Kauffman works just as affectively with silence, though: She recently received her second Drama Desk nomination for her direction of Adam Bock's A Life, which featured four minutes of the most riveting theater of the year — even though no one was speaking or moving. "Our sound designer, Mikhail Fiksel, was so amazing," she beams, discussing the process of deciding just how much of a story the creatives wanted to reveal through sound in those four minutes. In that scene, Tony winner David Hyde Pierce sat onstage the whole time, perfectly still. "He actually trained himself to breathe in a way that is barely noticeable," Kauffman gushes. "He's an extraordinary actor and technician." Pierce was also nominated for a Drama Desk for his unnerving performance.

David Hyde Pierce starred in Adam Bock's A Life, directed by Anne Kauffman, at Playwrights Horizons.
David Hyde Pierce starred in Adam Bock's A Life, directed by Anne Kauffman, at Playwrights Horizons.
(© Joan Marcus)

The plays Kauffman is most attracted to have an air of mystery, with elements that remain unexplained even after the show is over. Kauffman thinks that may have something to do with her love of Russian literature. "I was a Slavic literature major in college," she says, mentioning her particular affinity for the works of Nikolai Gogol. "Gogol writes about behavior that doesn't follow any kind of logic, but is very human," she explains, adding, "I find it comforting that there are things that are inexplicable. That feels like an affirmation that I'm not living my life the right way or the wrong way, because the 'correct' way is unknowable."

That's an attitude that meshes particularly well with Marvin's Room, a play about the random nature of illness and the complicated choices we have to make around that. It tells the story of Bessie (Lili Taylor), a woman with leukemia who looks to her estranged sister, Lee (Janeane Garofalo), for a potential bone marrow transplant.

Kauffman is best known for her work with living playwrights on world premieres, which would make this revival by a dead playwright (McPherson died of AIDS in 1992) seem like an odd choice for her Broadway debut. In the absence of a playwright to consult, Kauffman has relied on a close read of the text. "I feel like he's very much a presence in the room, because we're always engaging with his structure and word choice," she shares about the rehearsal process.

As soon as Marvin's Room opens, Kauffman goes straight into rehearsal for one of the most eagerly anticipated events of the summer: the Encores! Off-Center presentation of Assassins. An all-star cast will perform Stephen Sondheim and John Weidman’s musical about the people who have killed (or attempted to kill) U.S. presidents. "Merrily We Roll Along was all I listened to when I first moved to New York," she explains. "How could I turn this down?

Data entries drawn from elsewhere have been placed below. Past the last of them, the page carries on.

-- ==== Sys2Proof/Machine/Operands.lean ====
section
/-! DEFINITION. The operands of a mailbox command: request and response headers, the checks before execution (R390) and
the tag history (R391, R392). -/

namespace Sys2Proof.Machine

/-! ### Status and detail codes (R398, R399, R434) -/

def stOk : Nat := 0
def stBusy : Nat := 1
def stBadOpcode : Nat := 2
def stBadLength : Nat := 3
def stBadArg : Nat := 4
def stNoResource : Nat := 5
def stNotPermitted : Nat := 6
def stCheckFailed : Nat := 7
def stStaleEpoch : Nat := 8
def stTimeout : Nat := 9
def stDuplicateTag : Nat := 0xA
def stRoleError : Nat := 0xB
def stHwFault : Nat := 0xC
def stPending : Nat := 0xD

def dNone : Nat := 0
def dAccepted : Nat := 1
def dRunning : Nat := 2
def dLost : Nat := 3
def dNotReady : Nat := 4
def dQueueFull : Nat := 5
def dAsyncLimit : Nat := 6
def dPoolEmpty : Nat := 7
def dBadFlags : Nat := 8
def dBadSet : Nat := 9
def dTagInUse : Nat := 0xA
def dTagRequired : Nat := 0xB
def dTagUnknown : Nat := 0xC
def dStageNotAllowed : Nat := 0xD
def dStageRequired : Nat := 0xE
def dAsyncRequired : Nat := 0xF
def dIndirectRead : Nat := 0x10
def dResponseTooLong : Nat := 0x11
def dWorkerOnly : Nat := 0x12
def dStandalone : Nat := 0x13

/-- A response to a request. -/
structure Resp where
  status : Nat
  detail : Nat
  payload : List Byte
  /-- The payload length field: the payload's length, or under R389 the length that would have been needed. -/
  len : Nat
  /-- The bake epoch field where it is not the current one. -/
  epoch : Option Nat
deriving DecidableEq, Repr

/-- OK with a payload. -/
def Resp.ok (p : List Byte) : Resp := ⟨stOk, dNone, p, p.length, none⟩
/-- A refusal. -/
def Resp.err (status detail : Nat) : Resp := ⟨status, detail, [], 0, none⟩

/-- Flag bits of the request header (R385). -/
def reqFlags (r : Req) : Nat := b2n r.indirect + 2 * b2n r.stage + 4 * b2n r.async

/-- The function that owns a mailbox (R342). -/
def State.boxFn (s : State) (b : Nat) : Nat :=
  if s.ident.bifurcated && decide (16 ≤ b) && decide (b < 32) then 1 else 0

/-- The box number that stands for the domain channel: a request that the manager has forwarded (R421). -/
def fwdBox : Nat := 32

/-- The effective role (R420, R1, R2): 0 standalone, 1 worker, 2 manager. -/
def State.role (s : State) : Nat :=
  match s.pwr.roleStrap with
  | 1 => 1
  | 2 => if s.pwr.variant = 1 then 2 else 0
  | _ => 0

/-- The index in the domain (R423): 0 manager, 0xFF not enrolled. -/
def State.devIndex (s : State) : Nat := if s.role = 2 then 0 else if s.role = 1 ∧ s.bake.enrolled then s.bake.ownIdx else 0xFF

/-- Row 4 of R390: the detail with which the role refuses an opcode (R420, R421, R433, R454). -/
def State.roleDetail (s : State) (c : CmdInfo) : Option Nat :=
  if c.op / 256 = 0x0E then
    match s.role with
    | 0 => some dStandalone
    | 2 => if c.op = 0x0E07 then some dWorkerOnly else none
    | _ => if c.op = 0x0E01 ∨ c.op = 0x0E03 ∨ c.op = 0x0E07 then none else some dWorkerOnly
  else if c.op = 0x0F08 then
    match s.role with
    | 0 => some dStandalone
    | 2 => some dWorkerOnly
    | _ => none
  else if s.role = 1 ∧ s.bake.enrolled ∧ c.stage ≠ .no then some dWorkerOnly
  else none

/-- The tag history of a function. -/
def MbxSt.hist (m : MbxSt) (fn : Nat) : List HistEntry := if fn = 0 then m.hist0 else m.hist1

/-- The recorded response of a tag. -/
def MbxSt.recorded (m : MbxSt) (fn tag : Nat) : Option HistEntry :=
  (m.hist fn).find? (fun h => h.tag == tag)

/-- The job of a function with a tag, still executing or queued. -/
def State.taggedJob (s : State) (fn tag : Nat) : Option Job :=
  s.mbx.jobs.find? (fun j => j.req.tag == tag && s.boxFn j.req.box == fn)

/-- The history entry a response to `r` leaves (R391). -/
def histEntry (op : Nat) (r : Req) (x : Resp) (epoch : Nat) : HistEntry :=
  { tag := r.tag, op, flags := reqFlags r, setId := r.setId, len := r.len, crc := (crc32c r.payload).toNat,
    status := x.status, detail := x.detail, epoch := x.epoch.getD epoch, rlen := x.len,
    payload := x.payload }

/-- A request matches a recorded command (R392). -/
def HistEntry.matches (h : HistEntry) (op : Nat) (r : Req) : Bool :=
  h.op == op && h.flags == reqFlags r && h.setId == r.setId && h.len == r.len && h.crc == (crc32c r.payload).toNat

/-- A request matches an executing command (R392). -/
def Job.matches (j : Job) (op : Nat) (r : Req) : Bool :=
  j.op == op && reqFlags j.req == reqFlags r && j.req.setId == r.setId && j.req.len == r.len
    && crc32c j.req.payload == crc32c r.payload

/-- The replay of a recorded response (R392). -/
def HistEntry.replay (h : HistEntry) : Resp :=
  ⟨stDuplicateTag, h.status, h.payload, h.rlen, some h.epoch⟩

/-- Record a completed command: the newest 4,096 are kept; tag 0, DEV_GET_INFO and DEV_GET_RESULT are not (R391, R403). -/
def MbxSt.record (m : MbxSt) (fn op : Nat) (r : Req) (x : Resp) (epoch : Nat) : MbxSt :=
  if r.tag = 0 ∨ op = 0x0101 ∨ op = 0x0102 then m
  else if fn = 0 then { m with hist0 := (histEntry op r x epoch :: m.hist0).take 4096 }
  else { m with hist1 := (histEntry op r x epoch :: m.hist1).take 4096 }

/-- The staged set with an ID. -/
def BakeSt.set? (b : BakeSt) (id : Nat) : Option SetSt := b.sets.find? (fun t => t.id == id)
/-- Change the set with an ID. -/
def BakeSt.updSet (b : BakeSt) (id : Nat) (f : SetSt → SetSt) : BakeSt :=
  { b with sets := b.sets.map (fun t => if t.id = id then f t else t) }

/-- Rows 7 and 8 of R390. -/
def State.setFault (s : State) (r : Req) : Option Resp :=
  if r.stage then
    if r.setId = 0 then some (Resp.err stBadArg dBadSet)
    else match s.bake.set? r.setId with
      | none => some (Resp.err stBadArg dBadSet)
      | some t => if t.state = .baked ∨ t.state = .aborted then some (Resp.err stStaleEpoch dNone) else none
  else if r.setId ≠ 0 then some (Resp.err stBadArg dBadSet) else none

/-- The length of the response a request calls for (R389), for every command but DOM_FORWARD. -/
def State.respLen1 (s : State) (c : CmdInfo) (fn : Nat) (p : List Byte) : Nat :=
  match c.resp with
  | .fixed n => n
  | .counted u o => u * rd p o 2
  | .echo => p.length
  | .recorded => match s.mbx.recorded fn (rd p 0 4) with
    | some h => 16 + h.payload.length
    | none => 0
  | .inner => 0
  | .sets => if rd p 0 4 = 0 then 128 else 32
  | .members => 8 + 8 * rd p 14 1

/-- The payload of a response: a staged write executes nothing and answers none, but for BUF_SET_HEADROOM (R408, R159). -/
def State.respPay (s : State) (c : CmdInfo) (fn : Nat) (stage : Bool) (p : List Byte) : Nat :=
  if stage ∧ c.op ≠ 0x0503 then 0 else s.respLen1 c fn p

/-- The length of the payload that a worker answers to the request that a DOM_FORWARD carries. How much the worker has recorded
for a DEV_GET_RESULT only the worker knows: it counts as the recorded header alone (log entry 115). -/
def State.innerLen (s : State) (d : CmdInfo) (stage : Bool) (p : List Byte) : Nat :=
  if d.resp = .recorded then 16 else s.respPay d 0 stage p

/-- The length of the response to a request (R389). -/
def State.respNeed (s : State) (c : CmdInfo) (fn : Nat) (r : Req) : Nat :=
  if c.resp = .inner then
    match cmdInfo (rd r.payload 4 2) with
    | some d => 16 + s.innerLen d (bit (rd r.payload 6 2) 1) (r.payload.drop 20)
    | none => 16
  else s.respPay c fn r.stage r.payload

/-- Room for the response: 4,080 bytes, or the buffer capacity with INDIRECT (R389). -/
def reqRoom (r : Req) : Nat := if r.indirect then r.cap else 4080

/-- A pool buffer is free for an INDIRECT payload (R395). -/
def BufSt.poolHas (b : BufSt) (size : Nat) : Bool :=
  (decide (size ≤ 256) && decide (b.pool0.used.length < 4194304))
    || (decide (size ≤ 2048) && decide (b.pool1.used.length < 524288))
    || (decide (size ≤ 16384) && decide (b.pool2.used.length < 65536))
    || decide (b.pool3.used.length < 16384)

/-- What the checks before execution decide (R390). -/
inductive Verdict where
  /-- Answered at once; `record`: the answer enters the tag history (R391). -/
  | refuse (x : Resp) (record : Bool)
  /-- The recorded response is replayed. -/
  | replay (h : HistEntry)
  /-- The mailbox waits for the command with this tag, which is still executing. -/
  | wait (tag : Nat)
  /-- Every row passed. -/
  | accept
deriving DecidableEq, Repr

/-- Row 5 of R390: tags and replay (R392). -/
def State.tagVerdict (s : State) (fn op : Nat) (r : Req) : Option Verdict :=
  if r.tag = 0 then none
  else match s.mbx.recorded fn r.tag with
    | some h => if h.matches op r then some (.replay h) else some (.refuse (Resp.err stBadArg dTagInUse) false)
    | none => match s.taggedJob fn r.tag with
      | some j =>
        if !j.matches op r then some (.refuse (Resp.err stBadArg dTagInUse) false)
        else if j.req.async then some (.refuse (Resp.err stPending dRunning) false)
        else some (.wait r.tag)
      | none => none

/-- Row 14 of R390: R393 and R395. -/
def State.busyDetail (s : State) (fn op : Nat) (r : Req) : Option Nat :=
  if 256 ≤ (s.mbx.jobs.filter (fun j => j.op / 256 == op / 256)).length then some dQueueFull
  else if r.async ∧ 64 ≤ (s.mbx.jobs.filter (fun j => j.req.async && s.boxFn j.req.box == fn)).length then
    some dAsyncLimit
  else if r.indirect ∧ s.buf.poolHas r.len = false then some dPoolEmpty
  else none

/-- Row 11 of R390: the length is one the command defines; of a payload that cannot be read only the length field is known. -/
def lenOk (l : LenRule) (r : Req) : Bool :=
  if r.readOk then l.ok r.payload
  else match l with
    | .exact n => r.len == n
    | .any => true
    | .atLeast lo hi => decide (lo ≤ r.len) && decide (r.len ≤ hi)
    | .counted b u o w => decide (o + w ≤ r.len) && decide (b ≤ r.len) && (r.len - b) % u == 0

/-- Rows 6 to 14 of R390 for a defined opcode. -/
def State.lateVerdict (s : State) (c : CmdInfo) (fn : Nat) (r : Req) : Verdict :=
  if r.stage ∧ c.stage = .no then .refuse (Resp.err stNotPermitted dStageNotAllowed) true
  else if ¬ r.stage ∧ c.stage = .required then .refuse (Resp.err stNotPermitted dStageRequired) true
  else match s.setFault r with
    | some x => .refuse x true
    | none =>
      if ¬ r.async ∧ asyncNeeded c r.payload then .refuse (Resp.err stNotPermitted dAsyncRequired) true
      else if r.async ∧ r.tag = 0 then .refuse (Resp.err stBadArg dTagRequired) true
      else if ¬ lenOk c.len r then .refuse (Resp.err stBadLength dNone) true
      else if ¬ r.readOk then .refuse (Resp.err stBadArg dIndirectRead) true
      else if reqRoom r < s.respNeed c fn r then
        .refuse { Resp.err stBadLength dResponseTooLong with len := s.respNeed c fn r } true
      else match s.busyDetail fn c.op r with
        | some d => .refuse (Resp.err stBusy d) false
        | none => .accept

/-- Rows 1 to 4 of R390, which need no payload: the command, or the answer. A forwarded request has passed the role's (R421). -/
def State.earlyVerdict (s : State) (op : Nat) (r : Req) : CmdInfo ⊕ Resp :=
  if (if r.indirect then 65536 else 3824) < r.len then .inr (Resp.err stBadLength dNone)
  else if r.flagsRsvd ∨ (r.indirect ∧ r.indRsvd) then .inr (Resp.err stBadArg dBadFlags)
  else match cmdInfo op with
    | none => .inr (Resp.err stBadOpcode dNone)
    | some c => match (if r.box = fwdBox then none else s.roleDetail c) with
      | some d => .inr (Resp.err stRoleError d)
      | none => .inl c

/-- The checks of R390, in order. -/
def State.verdict (s : State) (op : Nat) (r : Req) : Verdict :=
  match s.earlyVerdict op r with
  | .inr x => .refuse x false
  | .inl c => match s.tagVerdict (s.boxFn r.box) op r with
    | some v => v
    | none => s.lateVerdict c (s.boxFn r.box) r

end Sys2Proof.Machine
end

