-- ==== Sys2Proof/Machine/Lookup.lean ====
section
/-! DEFINITION. Steps 4 and 5 of a frame: the exact-match and LPM lookups, learning events, and the forwarding result
(R99 to R102, R114 to R124, R126, R127). -/

namespace Sys2Proof.Machine

/-! ### One lookup (R97, R124, R126) -/

/-- What a lookup finds. -/
structure Look where
  st : State
  hit : Option (Nat × EmEntry)
  /-- It read an entry with bad parity. -/
  bad : Bool

/-- An exact-match lookup in generation `g`: every bad entry it reads is reported and counts as absent. -/
def State.look (s : State) (g kt : Nat) (key : List Byte) : Look :=
  let l := s.fwd.badRead kt key
  ⟨l.foldl (fun t p => t.parityFound p) s, s.fwd.lookup kt key g, !l.isEmpty⟩

/-- A lookup that is not made. -/
def State.noLook (s : State) : Look := ⟨s, none, false⟩

/-- Set the HIT bit of an entry. -/
def State.setHit (s : State) (q : Nat) : State :=
  { s with fwd := s.fwd.updEntry q (fun e => { e with hit := true }) }
def Look.mark (l : Look) : State :=
  match l.hit with
  | some (q, _) => l.st.setHit q
  | none => l.st

/-- A table entry with bad parity that a frame needs: reported (R127). -/
def State.badTab (s : State) (table idx : Nat) : Bool := s.fwd.badAt table idx
def State.tabParity (s : State) : State := (s.bumpFwd 14 1).raise 0x0402 sevCorrectable []

/-! ### The frame as the tables see it -/

/-- What steps 4 and 5 know of a frame. -/
structure Ctx where
  /-- The packet, its bytes as received or recirculated. -/
  pk : Pkt
  g : GenTables
  v : Vlan
  /-- The frame that is looked up: the inner one of a terminated frame. -/
  b : List Byte
  h : LHdr
  et : Nat
  routed : Bool
  /-- Terminated under R120, and its outer source address. -/
  term : Bool
  outer : List Byte
  fid : Nat
  prof : Profile

/-- The router MAC entry that a destination address matches in a VRF (R100). -/
def GenTables.routerFor (g : GenTables) (mac vrf : Nat) : Option Nat :=
  (g.routers.find? (fun r => r.2.valid && r.2.mac == mac && r.2.vrf == vrf)).map (·.1)

/-- The VTEP entry that a destination address matches in a VRF (R120). -/
def GenTables.vtepFor (g : GenTables) (fam addr vrf : Nat) : Option Nat :=
  (g.vteps.find? (fun r => r.2.valid && r.2.vrf == vrf && r.2.fam == fam
    && r.2.addr.take (if fam = 4 then 4 else 16) == be (if fam = 4 then 4 else 16) addr)).map (·.1)

/-- UDP destination port behind IPv6 extension headers: hop-by-hop, routing and destination options, fragment,
authentication; `nh` is the next header and `o` the offset of what follows. -/
def udpPast (b : List Byte) : Nat → Nat → Nat → Option Nat
  | 0, _, _ => none
  | n + 1, nh, o =>
    if nh = 17 then some (fld b (o + 2) 2)
    else if nh = 0 ∨ nh = 43 ∨ nh = 60 then udpPast b n (fld b o 1) (o + 8 * (fld b (o + 1) 1 + 1))
    else if nh = 44 then udpPast b n (fld b o 1) (o + 8)
    else if nh = 51 then udpPast b n (fld b o 1) (o + 4 * (fld b (o + 1) 1 + 2))
    else none

/-- UDP destination port behind the IP header, IPv4 options and IPv6 extension headers passed over; none where no UDP header
follows. -/
def udpPort (b : List Byte) (t : Tags) : Option Nat :=
  if t.et = 0x0800 ∧ fld b (t.l3 + 9) 1 = 17 then some (fld b (t.l3 + 4 * (fld b t.l3 1 % 16) + 2) 2)
  else if t.et = 0x86DD then udpPast b b.length (fld b (t.l3 + 6) 1) (t.l3 + 40)
  else none

/-- The family and address of an IP frame as bytes: 4 or 16. -/
def addrBytes (fam addr : Nat) : List Byte := be (if fam = 4 then 4 else 16) addr

/-- The frame before termination. -/
def State.ctx0 (s : State) (pk : Pkt) (prof : Profile) : Ctx :=
  let g := s.fwd.tables pk.gen
  let v := g.vlanAt pk.vid
  let t := parseTags pk.bytes
  let h := lookupHdr pk.bytes t
  { pk, g, v, b := pk.bytes, h, et := t.et, term := false, outer := [], fid := v.fid, prof,
    routed := h.fam != 0 && (g.routerFor h.dmac v.vrf).isSome }
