-- ==== Sys2Proof/Machine/Gates.lean ====
section
/-! DEFINITION. Gate control lists: positions, open windows, the fit of a frame, and the gate reset (R234 to R244). -/

namespace Sys2Proof.Machine

/-- A list as GATE_SET_LIST carries it (R245). -/
def gateListOf (p : List Byte) : GateList :=
  { entries := (List.range (rd p 2 2)).map (fun i => { states := rd p (32 + 8 * i) 1, interval := rd p (36 + 8 * i) 4 }),
    mask := rd p 4 1, cycle := rd p 8 8, baseSec := rd p 16 8, baseNs := rd p 24 4 }

/-- The spans of one cycle (R234): start, end, states. -/
def GateList.spans (g : GateList) : List (Nat × Nat × Nat) := gateSpans g.cycle 0 g.entries

/-- The position in the cycle at a time of day, in units of 2^-48 ns (R234). -/
def GateList.pos (g : GateList) (at' : Nat) : Nat :=
  (((at' : Int) - (1000000000 * g.baseSec + g.baseNs) * 2 ^ 48) % ((g.cycle * 2 ^ 48 : Nat) : Int)).toNat

/-- The index of the span at a position, and the span. -/
def spanAt (pos : Nat) : Nat → List (Nat × Nat × Nat) → Nat × Option (Nat × Nat × Nat)
  | n, [] => (n, none)
  | n, x :: r => if pos < x.2.1 * 2 ^ 48 then (n, some x) else spanAt pos (n + 1) r

/-- Gate states at a time; every gate is open without a list. -/
def GateList.statesAt (g : GateList) (at' : Nat) : Nat :=
  match (spanAt (g.pos at') 0 g.spans).2 with
  | some x => x.2.2
  | none => 0xFF

/-- The current entry (R245). -/
def GateList.entryAt (g : GateList) (at' : Nat) : Nat := (spanAt (g.pos at') 0 g.spans).1

/-- The class obeys the list. -/
def GateList.gates (g : GateList) (c : Nat) : Bool := !g.entries.isEmpty && bit g.mask c

/-- Spans of two cycles: what follows a position within one cycle. -/
def GateList.twice (g : GateList) : List (Nat × Nat × Nat) :=
  g.spans ++ g.spans.map (fun x => (x.1 + g.cycle, x.2.1 + g.cycle, x.2.2))

/-- The first span from a position on in which the gate of a class is open or closed, as `o` says: its start. -/
def GateList.next (g : GateList) (c pos : Nat) (o : Bool) : Option Nat :=
  (g.twice.find? (fun x => decide (pos ≤ x.1 * 2 ^ 48) && bit x.2.2 c == o)).map (fun x => x.1 * 2 ^ 48)

/-- The open window of a class at a time, in units of 2^-48 ns: 0 where its gate is closed; none: unbounded (R237). -/
def GateList.window (g : GateList) (c at' : Nat) : Option Nat :=
  let pos := g.pos at'
  if bit (g.statesAt at') c then (g.next c pos false).map (fun e => e - pos) else some 0

/-- The next window of a class whose gate is closed at a time: how long until it opens, and its length. -/
def GateList.opening (g : GateList) (c at' : Nat) : Option (Nat × Nat) :=
  let pos := g.pos at'
  match g.next c pos true with
  | some o => match g.next c o false with
    | some e => some (o - pos, e - o)
    | none => some (o - pos, g.cycle * 2 ^ 48)
  | none => none

/-- The set on its way to its instant that changes the list of a port (R242). -/
def State.gateSetOf (s : State) (p : Nat) : Option SetSt :=
  s.bake.sets.find? (fun t => (t.state == .preparing || t.state == .armed)
    && t.cmds.any (fun c => c.op == 0x0806 && rd c.payload 0 2 == p))

/-- The list such a set brings. -/
def SetSt.gateList (t : SetSt) (p : Nat) : GateList :=
  match t.cmds.find? (fun c => c.op == 0x0806 && rd c.payload 0 2 == p) with
  | some c => gateListOf c.payload
  | none => GateList.init

/-- The bake instant of a set in units of 2^-48 ns. -/
def SetSt.instant (t : SetSt) : Nat := (1000000000 * t.sec + t.ns) * 2 ^ 48

/-- The open window of a gated class now, following a committed change-over; before the commit point a set's instant closes
the gates of the ports it changes (R237, R242). -/
def State.openWindow (s : State) (p c : Nat) : Option Nat :=
  let now := s.time.units
  let w := (s.gate p).oper.window c now
  match s.gateSetOf p with
  | none => w
  | some t =>
    let left := t.instant - now
    if left = 0 ∨ w.any (fun x => decide (x < left)) then w
    else if t.committed = false then some left
    else
      let new := t.gateList p
      if new.gates c then (new.window c t.instant).map (fun x => left + x) else none

/-- The wake time in ns that a transmitter in LPI adds (R237). -/
def State.wakeNs (s : State) (p : Nat) : Nat := if (s.port p).lpi then Config.phyWake (s.lane p).mode else 0

/-- A frame of `len` bytes finishes within a window at the port's speed (R237). -/
def State.finishes (s : State) (p len : Nat) (w : Option Nat) : Bool :=
  match w with
  | none => true
  | some x => decide ((txBits len + s.wakeNs p * s.speed p) * 2 ^ 48 ≤ x * s.speed p)

/-- A frame of a class may start now as far as gates go (R189, R236 to R238). -/
def State.gateFits (s : State) (p c len : Nat) : Bool :=
  !s.gated p c || (bit (s.gate p).now c && s.finishes p len (s.openWindow p c))

/-- The next window of a class in the list that a committed set brings, seen from `left` before its instant. -/
def GateList.openingFrom (g : GateList) (c at' left : Nat) : Option (Nat × Option Nat) :=
  if g.gates c = false then some (left, none)
  else if bit (g.statesAt at') c then some (left, g.window c at')
  else (g.opening c at').map (fun w => (left + w.1, some w.2))

/-- The next window of a gated class whose gate is closed now: how long until it opens, and its length, none for unbounded. A
set's instant ends it before the commit point; after it, the window runs on into the new list (R237, R242). -/
def State.nextWindow (s : State) (p c : Nat) : Option (Nat × Option Nat) :=
  let now := s.time.units
  let old := (s.gate p).oper.opening c now
  match s.gateSetOf p with
  | none => old.map (fun w => (w.1, some w.2))
  | some t =>
    let left := t.instant - now
    if left = 0 then old.map (fun w => (w.1, some w.2))
    else match old.filter (fun w => decide (w.1 < left)) with
      | some w =>
        if w.2 < left - w.1 then some (w.1, some w.2)
        else if t.committed = false then some (w.1, some (left - w.1))
        else if (t.gateList p).gates c then some (w.1, ((t.gateList p).window c t.instant).map (fun x => left - w.1 + x))
        else some (w.1, none)
      | none => if t.committed = false then none else (t.gateList p).openingFrom c t.instant left

/-- A gated VOQ's head frame lets the egress grant: its gate is open, or opens within 1 us, and the frame fits (R239). -/
def State.gateGrants (s : State) (p c len : Nat) : Bool :=
  !s.gated p c
    || (if bit ((s.gate p).oper.statesAt s.time.units) c then s.finishes p len (s.openWindow p c)
        else match s.nextWindow p c with
          | some w => decide (w.1 ≤ 1000 * 2 ^ 48) && s.finishes p len w.2
          | none => false)

/-! ### Gate reset (R243) -/

/-- A frame that a gate reset drops, where it waits. -/
inductive GateVictim where
  | queued | crossing | egress (key : Nat)
deriving DecidableEq, Repr

/-- Where a unicast frame waits for a port, if it no longer fits. -/
def State.gateVictim (s : State) (p : Nat) (pk : Pkt) : Option GateVictim :=
  if pk.multi || pk.dead || pk.gone || pk.dests != [p] || !(s.neverFits p pk.tc (pk.outLen p)) then none
  else if pk.crossed then
    match (s.portQueues p).find? (fun k => (s.egq k).any (fun i => i.pkt == pk.id)) with
    | some k => if (s.egq k).any (fun i => i.pkt == pk.id && i.started) then none else some (.egress k)
    | none => some .crossing
  else if pk.cells.isEmpty && !pk.spilled then none
  else if pk.parked.isSome then none
  else some .queued

/-- Drop one of them. -/
def State.gateDrop (s : State) (p : Nat) (pk : Pkt) : GateVictim → State
  | .queued => ((s.pull pk).countDrop pk 27 p).release pk.id
  | .crossing => (s.countDrop pk 27 p).updPkt pk.id (fun x => { x with gone := true })
  | .egress k => ((s.egq k).filter (fun i => i.pkt == pk.id)).foldl (fun t i => t.egDrop k 27 i) s

/-- Multi-destination copies in the egress queues of a port that no longer fit. -/
def State.multiVictims (s : State) (p : Nat) : List (Nat × EgItem) :=
  (s.portQueues p).flatMap (fun k => ((s.egq k).filter (fun i =>
    i.multi && !i.started && s.neverFits p (voqClass k) ((s.pkt i.pkt).outLen p))).map (fun i => (k, i)))

/-- A frame in transmission whose gate the reset closes (R244). -/
def State.gateOverrun (s : State) (p : Nat) : Bool :=
  let c := voqClass (s.port p).txQ
  (s.port p).txPkt.isSome && s.gated p c && !bit ((s.gate p).oper.statesAt s.time.units) c

/-- When the gate of the frame in transmission closes under the list as the reset leaves it, where it is still open. -/
def State.txCloses (s : State) (p : Nat) : Option Nat :=
  let c := voqClass (s.port p).txQ
  if (s.port p).txPkt.isSome && s.gated p c && !s.gateOverrun p then
    ((s.gate p).oper.window c s.time.units).map (s.time.units + ·)
  else none

/-- A gate reset of a port on its operational list: every queued frame of a gated class is tested again;
GATE_CHANGEOVER (R243). -/
def State.gateReset (s : State) (p : Nat) : State :=
  let v := s.pkts.filterMap (fun x => (s.gateVictim p x.2).map (fun w => (x.2, w)))
  let m := s.multiVictims p
  let a := (s.bumpTime p 7 (b2n (s.gateOverrun p))).updPort p (fun q => { q with txGate := s.txCloses p })
  let t := v.foldl (fun t x => t.gateDrop p x.1 x.2) a
  let u := m.foldl (fun t x => t.egDrop x.1 27 x.2) t
  (u.updGate p (fun g => { g with now := g.oper.statesAt s.time.units })).raise 0x0805 sevInfo
    (le 2 p ++ le 4 (v.length + m.length))

end Sys2Proof.Machine
end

It feels like an embarrassment of riches." Considering Sondheim's legendary lyrical specificity and Kauffman's attention to language, it promises to be an exciting match.

Janeane Garofalo plays Lee and Lili Taylor plays Bessie in the Broadway revival of Scott McPherson's Marvin's Room.
Janeane Garofalo plays Lee and Lili Taylor plays Bessie in the Broadway revival of Scott McPherson's Marvin's Room.
(© Joan Marcus)

This may not be the way 13-year-old Anne Kauffman imagined she would arrive on Broadway, but she's undeniably there (and she's working with Sondheim). Where her career goes from here is anyone's guess, but Kauffman isn't sweating the details of her trajectory too much. "I'm very invested in the unknown," she says. "It relaxes me." Considering how many new American plays are aiming for Broadway these days, though, we hope she sticks around for a while.